**PROBLEM REQUIREMENTS**
From the first line onward, reproduce the records exactly; the final line to include is the one holding "(detail : Option Nat) (extra : List Byte) (h".

**GIVEN INFORMATION**
theorem finalWrite_only (lane : Option LaneId) (addr : Nat) (notify : Bool) (st : BlockState) (code : ResultCode)
    (detail : Option Nat) (extra : List Byte) (h : Only ps s t) (h1 : ps .mem) (h2 : ps .raised) (h3 : ps .free) (h4 : ps .journal)
    (h5 : ps .orders) (h6 : ps .registers) : Only ps s (finalWrite lane addr notify st code detail extra t) := by
  unfold finalWrite
  dsimp only
  have hd := detailValue_only detail h h3
  repeat' first
    | with_reducible assumption | with_reducible apply orderCompleted_only | with_reducible apply orderWriteRefused_only
    | with_reducible apply writeBytes_only | with_reducible apply only_ite

theorem stopIfHalted_only  (h : Only ps s t) (h1 : ps .orders) :
    Only ps s (stopIfHalted t) := by
  unfold stopIfHalted
  repeat' first
    | with_reducible assumption | with_reducible apply updOcu_only | with_reducible apply only_ite

theorem leaveBlock_only (written : Bool) (h : Only ps s t) (h1 : ps .orders) :
    Only ps s (leaveBlock written t) := by
  unfold leaveBlock
  repeat' first
    | with_reducible assumption | with_reducible apply updOcu_only

theorem finishWith_only (st : BlockState) (code : ResultCode) (detail : Option Nat) (extra : List Byte)
    (h : Only ps s t) (h1 : ps .mem) (h2 : ps .raised) (h3 : ps .free) (h4 : ps .journal) (h5 : ps .orders)
    (h6 : ps .registers) :
    Only ps s (finishWith st code detail extra t) := by
  unfold finishWith
  dsimp only
  repeat' first
    | with_reducible assumption | with_reducible apply finalWrite_only | with_reducible apply stopIfHalted_only
    | with_reducible apply leaveBlock_only | with_reducible apply only_ite | split

theorem orderDone_only (detail : Option Nat) (h : Only ps s t) (h1 : ps .mem) (h2 : ps .raised) (h3 : ps .free)
    (h4 : ps .journal) (h5 : ps .orders) (h6 : ps .registers) :
    Only ps s (orderDone detail t) := by
  unfold orderDone
  repeat' first
    | with_reducible assumption | with_reducible apply finishWith_only

theorem orderRefused_only (code : ResultCode) (detail : Option Nat) (h : Only ps s t) (h1 : ps .mem)
    (h2 : ps .raised) (h3 : ps .free) (h4 : ps .journal) (h5 : ps .orders) (h6 : ps .registers) :
    Only ps s (orderRefused code detail t) := by
  unfold orderRefused
  repeat' first
    | with_reducible assumption | with_reducible apply finishWith_only

theorem orderTaken_only (key : LongKey) (h : Only ps s t) (h1 : ps .mem) (h2 : ps .raised) (h3 : ps .free)
    (h4 : ps .journal) (h5 : ps .orders) (h6 : ps .registers) : Only ps s (orderTaken key t) := by
  unfold orderTaken
  dsimp only
  have hd := drawFree_only h h3
  split
  · exact h
  · repeat' first
      | with_reducible assumption | with_reducible apply stopIfHalted_only | with_reducible apply leaveBlock_only
      | with_reducible apply updOcu_only | with_reducible apply orderWriteRefused_only
      | with_reducible apply writeBytes_only | with_reducible apply only_ite

theorem endLong_only (key : LongKey) (st : BlockState) (code : ResultCode) (detail : Option Nat) (h : Only ps s t)
    (h1 : ps .mem) (h2 : ps .raised) (h3 : ps .free) (h4 : ps .journal) (h5 : ps .orders) (h6 : ps .registers) :
    Only ps s (endLong key st code detail t) := by
  unfold endLong
  repeat' first
    | with_reducible assumption | with_reducible apply updOcu_only | with_reducible apply finalWrite_only | split

theorem endPending_only (l : LaneId) (st : BlockState) (code : ResultCode) (detail : Option Nat) (h : Only ps s t)
    (h1 : ps .mem) (h2 : ps .raised) (h3 : ps .free) (h4 : ps (.lane l)) (h5 : ps (.idle l)) (h6 : ps .journal)
    (h7 : ps .orders) (h8 : ps .registers) :
    Only ps s (endPending l st code detail t) := by
  unfold endPending
  repeat' first
    | with_reducible assumption | with_reducible apply updLsq_only | with_reducible apply endLong_only
    | with_reducible apply only_ite

theorem restartDark_only (l : LaneId) (h : Only ps s t) (h1 : ps (.eyes l)) :
    Only ps s (restartDark l t) := by
  unfold restartDark
  repeat' first
    | with_reducible assumption | with_reducible apply updEye_only | with_reducible apply only_foldl
    | with_reducible apply only_ite | intro _ _ _

theorem beginRise_only (l : LaneId) (outside : Bool) (h : Only ps s t) (h1 : ps (.lane l)) (h2 : ps (.idle l)) :
    Only ps s (beginRise l outside t) := by
  unfold beginRise
  dsimp only
  repeat' first
    | with_reducible assumption | with_reducible apply updLsq_only | with_reducible apply only_ite

theorem setLane_only (l : LaneId) (new : LaneMode) (h : Only ps s t) (h1 : ps .raised) (h2 : ps (.lane l))
    (h3 : ps (.idle l)) (h4 : new = .warming → ps (.eyes l)) : Only ps s (setLane l new t) := by
  have body : Only ps s (if aimsOn new then
      beginRise l (new != .warming)
        (if laneMode l t = .running ∧ new ≠ .running then
          setHold l .wake false (raise .laneState (updLsq l (fun q => { q with mode := new }) t))
        else raise .laneState (updLsq l (fun q => { q with mode := new }) t))
      else
        (if laneMode l t = .running ∧ new ≠ .running then
          setHold l .wake false (raise .laneState (updLsq l (fun q => { q with mode := new }) t))
        else raise .laneState (updLsq l (fun q => { q with mode := new }) t))) := by
    repeat' first
      | with_reducible assumption | with_reducible apply only_ite | with_reducible apply beginRise_only
      | with_reducible apply setHold_only | with_reducible apply raise_only | with_reducible apply updLsq_only
  unfold setLane
  dsimp only
  split
  · exact restartDark_only l body (h4 (by assumption))
  · exact body

theorem laneEvent_only (l : LaneId) (old new : LaneMode) (cause : LaneCause) (h : Only ps s t) (h1 : ps .raised)
    (h2 : ps .journal) :
    Only ps s (laneEvent l old new cause t) := by
  unfold laneEvent
  repeat' first
    | with_reducible assumption | with_reducible apply emit_only

theorem changeLane_only (l : LaneId) (new : LaneMode) (cause : LaneCause) (h : Only ps s t) (h1 : ps .raised)
    (h2 : ps (.lane l)) (h3 : ps (.idle l)) (h4 : ps .journal) (h5 : new = .warming → ps (.eyes l)) :
    Only ps s (changeLane l new cause t) :=
  laneEvent_only l _ new cause (setLane_only l new h h1 h2 h3 h5) h1 h4

theorem lampTo_only (l : LaneId) (level : LampPower) (h : Only ps s t) (h1 : ps .raised) (h2 : ps (.sfe l))
    (h3 : ps (.lane l)) (h4 : ps (.idle l)) (h5 : ps .journal) :
    Only ps s (lampTo l level t) := by
  unfold lampTo
  dsimp only
  repeat' first
    | with_reducible assumption | with_reducible apply updSfe_only | with_reducible apply updLsq_only
    | with_reducible apply emit_only | with_reducible apply only_ite

theorem laneEndClose_only  (h : Only ps s t) (h1 : ps .raised) (h2 : ps .journal) :
    Only ps s (laneEndClose t) := by
  unfold laneEndClose
  repeat' first
    | with_reducible assumption | with_reducible apply closePage_only | with_reducible apply only_ite | split

theorem drainTest_only (l : LaneId) (h : Only ps s t) (h1 : ps .mem) (h2 : ps .raised) (h3 : ps .free) (h4 : ps
    (.lane l)) (h5 : ps (.idle l)) (h6 : ps .journal) (h7 : ps .orders) (h8 : ps .registers) :
    Only ps s (drainTest l t) := by
  unfold drainTest
  repeat' first
    | with_reducible assumption | with_reducible apply endPending_only | with_reducible apply changeLane_only
    | with_reducible apply laneEndClose_only | with_reducible apply only_ite | exact fun e => nomatch e

theorem retireLane_only (l : LaneId) (h : Only ps s t) (h1 : ps .mem) (h2 : ps .raised) (h3 : ps .free) (h4 : ps
    (.lane l)) (h5 : ps (.idle l)) (h6 : ps .journal) (h7 : ps .orders) (h8 : ps .registers) :
    Only ps s (retireLane l t) := by
  unfold retireLane
  dsimp only
  repeat' first
    | with_reducible assumption | with_reducible apply updLsq_only | with_reducible apply endPending_only
    | with_reducible apply changeLane_only | with_reducible apply drainTest_only | with_reducible apply only_ite
    | split | exact fun e => nomatch e

theorem startRunning_only (l : LaneId) (h : Only ps s t) (h1 : ps .raised) (h2 : ps (.lane l)) (h3 : ps (.idle l)) :
    Only ps s (startRunning l t) := by
  unfold startRunning
  dsimp only
  repeat' first
    | with_reducible assumption | with_reducible apply setHold_only | with_reducible apply setLane_only
    | with_reducible apply only_ite | exact fun e => nomatch e

theorem enterRunning_only (l : LaneId) (cause : LaneCause) (h : Only ps s t) (h1 : ps .raised) (h2 : ps (.lane l))
    (h3 : ps (.idle l)) (h4 : ps .journal) :
    Only ps s (enterRunning l cause t) := by
  unfold enterRunning
  exact laneEvent_only _ _ _ _ (startRunning_only _ h h1 h2 h3) h1 h4

theorem warmTest_only (l : LaneId) (h : Only ps s t) (h1 : ps .mem) (h2 : ps .raised) (h3 : ps .free) (h4 : ps
    (.lane l)) (h5 : ps (.idle l)) (h6 : ps .journal) (h7 : ps .orders) (h8 : ps .registers) :
    Only ps s (warmTest l t) := by
  unfold warmTest
  dsimp only
  repeat' first
    | with_reducible assumption | with_reducible apply updLsq_only | with_reducible apply endPending_only
    | with_reducible apply changeLane_only | with_reducible apply laneEvent_only | with_reducible apply startRunning_only
    | with_reducible apply only_ite | exact fun e => nomatch e

theorem warmHeads_only (l : LaneId) (h : Only ps s t) (h1 : ps .mem) (h2 : ps .raised) (h3 : ps .free) (h4 : ps
    (.heads l)) (h5 : ps (.lane l)) (h6 : ps (.idle l)) (h7 : ps .journal) (h8 : ps .orders) (h9 : ps .registers) :
    Only ps s (warmHeads l t) := by
  unfold warmHeads
  dsimp only
  repeat' first
    | with_reducible assumption | with_reducible apply updHead_only | with_reducible apply updLsq_only
    | with_reducible apply warmTest_only

theorem warmCalibration_only (l : LaneId) (h : Only ps s t) (h1 : ps (.sfe l)) (h2 : ps (.lane l)) (h3 : ps
    (.idle l)) :
    Only ps s (warmCalibration l t) := by
  unfold warmCalibration
  repeat' first
    | with_reducible assumption | with_reducible apply updSfe_only | with_reducible apply updLsq_only

theorem startWarming_only (l : LaneId) (h : Only ps s t) (h1 : ps .raised) (h2 : ps (.eyes l)) (h3 : ps (.sfe l))
    (h4 : ps (.lane l)) (h5 : ps (.idle l)) (h6 : ps .journal) :
    Only ps s (startWarming l t) := by
  unfold startWarming
  dsimp only
  repeat' first
    | with_reducible assumption | with_reducible apply updLsq_only | with_reducible apply changeLane_only
    | with_reducible apply warmCalibration_only | split | exact fun _ => h2

theorem healthHold_only (l : LaneId) (h : Only ps s t) (h1 : ps .raised) (h2 : ps (.lane l)) :
    Only ps s (healthHold l t) := by
  unfold healthHold
  repeat' first
    | with_reducible assumption | with_reducible apply setHold_only

theorem retireElement_only (l : LaneId) (a : AttrId) (h : Only ps s t) (h1 : ps .mem) (h2 : ps .raised)
    (h3 : ps .free) (h4 : ps (.gates l)) (h5 : ps (.heads l)) (h6 : ps (.lane l)) (h7 : ps (.idle l))
    (h8 : ps .journal) (h9 : ps .orders) (h10 : ps .registers) :
    Only ps s (retireElement l a t) := by
  unfold retireElement
  repeat' first
    | with_reducible assumption | with_reducible apply updGsq_only | with_reducible apply updHead_only
    | with_reducible apply retireLane_only | split

theorem retireRecord_only (l : LaneId) (a : AttrId) (h : Only ps s t) (h1 : ps .mem) (h2 : ps .raised)
    (h3 : ps .free) (h4 : ps (.gates l)) (h5 : ps (.heads l)) (h6 : ps (.lane l)) (h7 : ps (.idle l)) (h8 : ps
    (.attrs l)) (h9 : ps .journal) (h10 : ps .orders) (h11 : ps .registers) :
    Only ps s (retireRecord l a t) := by
  unfold retireRecord
  dsimp only
  repeat' first
    | with_reducible assumption | with_reducible apply updAttr_only | with_reducible apply raise_only
    | with_reducible apply emit_only | with_reducible apply retireElement_only

theorem enterFailing_only (l : LaneId) (a : AttrId) (h : Only ps s t) (h1 : ps .mem) (h2 : ps .raised)
    (h3 : ps .free) (h4 : ps (.gates l)) (h5 : ps (.heads l)) (h6 : ps (.lane l)) (h7 : ps (.idle l)) (h8 : ps
    (.attrs l)) (h9 : ps .journal) (h10 : ps .orders) (h11 : ps .registers) :
    Only ps s (enterFailing l a t) := by
  unfold enterFailing
  dsimp only
  repeat' first
    | with_reducible assumption | with_reducible apply updAttr_only | with_reducible apply raise_only
    | with_reducible apply emit_only | with_reducible apply healthHold_only
    | with_reducible apply retireRecord_only | split

theorem failingTest_only (l : LaneId) (a : AttrId) (h : Only ps s t) (h1 : ps .mem) (h2 : ps .raised)
    (h3 : ps .free) (h4 : ps (.gates l)) (h5 : ps (.heads l)) (h6 : ps (.lane l)) (h7 : ps (.idle l)) (h8 : ps
    (.attrs l)) (h9 : ps .journal) (h10 : ps .orders) (h11 : ps .registers) :
    Only ps s (failingTest l a t) := by
  unfold failingTest
  repeat' first
    | with_reducible assumption | with_reducible apply updAttr_only | with_reducible apply raise_only
    | with_reducible apply healthHold_only | with_reducible apply enterFailing_only | split

theorem evaluate_only (l : LaneId) (a : AttrId) (raw normal : Int) (h : Only ps s t) (h1 : ps .mem)
    (h2 : ps .raised) (h3 : ps .free) (h4 : ps (.gates l)) (h5 : ps (.heads l)) (h6 : ps (.lane l)) (h7 : ps
    (.idle l)) (h8 : ps (.attrs l)) (h9 : ps .journal) (h10 : ps .orders) (h11 : ps .registers) :
    Only ps s (evaluate l a raw normal t) := by
  unfold evaluate
  dsimp only
  repeat' first
    | with_reducible assumption | with_reducible apply updAttr_only | with_reducible apply failingTest_only

theorem countBlock_only (l : LaneId) (a : AttrId) (h : Only ps s t) (h1 : ps .mem) (h2 : ps .raised)
    (h3 : ps .free) (h4 : ps (.gates l)) (h5 : ps (.heads l)) (h6 : ps (.lane l)) (h7 : ps (.idle l)) (h8 : ps
    (.attrs l)) (h9 : ps .journal) (h10 : ps .orders) (h11 : ps .registers) :
    Only ps s (countBlock l a t) := by
  unfold countBlock
  dsimp only
  repeat' first
    | with_reducible assumption | with_reducible apply updAttr_only | with_reducible apply evaluate_only
    | with_reducible apply only_ite

theorem blockEvent_only (l : LaneId) (a : AttrId) (h : Only ps s t) (h1 : ps (.attrs l)) :
    Only ps s (blockEvent l a t) := by
  unfold blockEvent
  repeat' first
    | with_reducible assumption | with_reducible apply updAttr_only

theorem writeLog_only (entry : LogEntry) (h : Only ps s t) (h1 : ps .tests) :
    Only ps s (writeLog entry t) := by
  unfold writeLog
  dsimp only
  repeat' first
    | with_reducible assumption | with_reducible apply updHmu_only | exact fun _ => rfl

theorem withdrawIdle_only (r : IdleRequest) (h : Only ps s t) (h1 : ps .scorer) :
    Only ps s (withdrawIdle r t) := by
  unfold withdrawIdle
  repeat' first
    | with_reducible assumption | with_reducible apply updMsc_only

**WRITTEN ANSWER**
theorem finalWrite_only (lane : Option LaneId) (addr : Nat) (notify : Bool) (st : BlockState) (code : ResultCode)
    (detail : Option Nat) (extra : List Byte) (h : Only ps s t) (h1 : ps .mem) (h2 : ps .raised) (h3 : ps .free) (h4 : ps .journal)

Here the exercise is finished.